External-API detectors (coordination loops) do not run on the gateway path because they require multi-step history. Use them on the post-execution ingest surface instead.
Response shape
{
"mode": "authenticated",
"action": "block",
"blocked": true,
"event_id": "9f4a2e71d03bcafe...",
"findings": [
{
"detector": "policy:secret_in_prompt",
"verdict": "policy_violation",
"severity": "critical",
"summary": "Secret credential detected in event payload.",
"details": { "pattern": "\\bsk-[A-Za-z0-9]{20,}\\b" },
"remediation": "Rotate the exposed credential immediately..."
}
],
"receipt": { /* full signed AIDecisionEvent */ }
}Tuning what blocks vs alerts
Each policy ships with a default action.
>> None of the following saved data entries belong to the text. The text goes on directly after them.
-- ==== Sys2Proof/Tests/Slice0.lean ====
section
/-! SUPPORT. The project's own tests: the checks of an ill-formed word or transaction, the decoding of words written out
from the encoding table, small steps against the vectors of 95_test_vectors.md, and one witness for the hypotheses of
each statement that has some. -/

-- One theorem at a time: each kernel evaluation otherwise holds a thread of its own, and the compile can run out of them.
set_option Elab.async false

namespace Sys2Proof.Machine

/-! ### Helpers -/

/-- The next state of an outcome. -/
def after (o : Host.Outcome State Fault Refusal) : State :=
  match o with
  | .next s => s
  | .fault _ => State.reset
  | .refused _ => State.reset

/-- The outcome is a next state. -/
def isNext (o : Host.Outcome State Fault Refusal) : Bool :=
  match o with
  | .next _ => true
  | .fault _ => false
  | .refused _ => false

theorem next_after {o : Host.Outcome State Fault Refusal} (h : isNext o = true) : o = .next (after o) := by
  cases o with
  | next s => rfl
  | fault f => simp [isNext] at h
  | refused r => simp [isNext] at h

/-- The reset state with operands. -/
def withOps (a b c : Int) : State := { State.reset with opa := bits64 a, opb := bits64 b, opc := bits64 c }

/-- RES0 to RES2 and ERRCODE after a command on operands, as numbers. -/
def resOf (i : Instr) (a b c : Int) : List Int × Nat :=
  let t := after (exec i (withOps a b c))
  ([sint t.res0, sint t.res1, sint t.res2], t.status.errcode.toNat)

/-- The reset state with a length and words in IN. -/
def withIn (len : Nat) (vs : List Word) : State := bankWriteAll .inBank vs { State.reset with len := natBits64 len }

/-- A ready NTT engine of a prime q, with words in IN and LEN = n. -/
def nttState (q n : Nat) (vs : List Word) : State :=
  match nttParameters q n with
  | .ok (psi, psiInv, nInv) => bankWriteAll .inBank vs { buildNtt q n psi psiInv nInv State.reset with len := natBits64 n }
  | .error _ => State.reset

/-- A ready FFT engine of n points, with words in IN and LEN = n. -/
def fftState (n : Nat) (vs : List Word) : State :=
  bankWriteAll .inBank vs { buildFft n State.reset with len := natBits64 n }

/-- The state just after a command word was accepted, with the engine's turn next. -/
def inFlight (c : Word) : State := { accept c State.reset with schedule := [.engine] }

/-- OUT words 0 .. n - 1 after a command, as numbers, and ERRCODE. -/
def outOf (i : Instr) (n : Nat) (s : State) : List Nat × Nat :=
  let t := after (exec i s)
  (loadUints .outBank n t, t.status.errcode.toNat)

/-- The last answer after one transaction. -/
def answer (t : Transaction) (s : State) : Option Response := (serve t s).responses.head?

/-! ### Ill-formed words and transactions are refused -/

theorem test_wf_reserved_bits : (CmdFields.mk 1 0 0x00).wellFormed = false := by decide
theorem test_wf_unassigned_low : (CmdFields.mk 0 0 0x06).wellFormed = false := by decide
theorem test_wf_unassigned_high : (CmdFields.mk 0 0 0x18).wellFormed = false := by decide
theorem test_wf_domain_of_nop : (CmdFields.mk 0 1 0x00).wellFormed = false := by decide
theorem test_wf_domain_of_utility : (CmdFields.mk 0 1 0x10).wellFormed = false := by decide
theorem test_wf_strobe : (Transaction.read 0x000010 0x0F).legal = false := by decide
theorem test_wf_misaligned : (Transaction.write 0x000014 0xFF 5).legal = false := by decide
theorem test_wf_legal_write : (Transaction.write 0x000038 0xFF 5).legal = true := by decide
Override it per-org from the policy dashboard. Common patterns:
- Run in alert-only mode for the first week to baseline. Find out what your system would actually have blocked, without breaking traffic.
- Promote to block per policy once you trust it (data-protection ones tend to graduate fastest; safety ones can stay alert-mode in some workloads).
- Stage a staging environment with all policies in block mode + production in alert mode. Diff the receipts to find regressions before they ship.
Latency budget + failure mode
The gateway-check endpoint runs entirely synchronously inside your request path. Typical latency:
- Network: ~30-60ms round-trip to Vercel edge.
- Policy + detector evaluation: < 5ms for the full library against a typical payload.
- Receipt signing: < 1ms (Ed25519).
- Audit persistence: best-effort, async-tolerant.
Decide upfront how to handle Prova being unavailable: fail-open (proceed with the model call) or fail-closed (refuse). Most teams start fail-open in dev and fail-closed in regulated production paths. Either way, set a tight timeout (~2 seconds) on your client.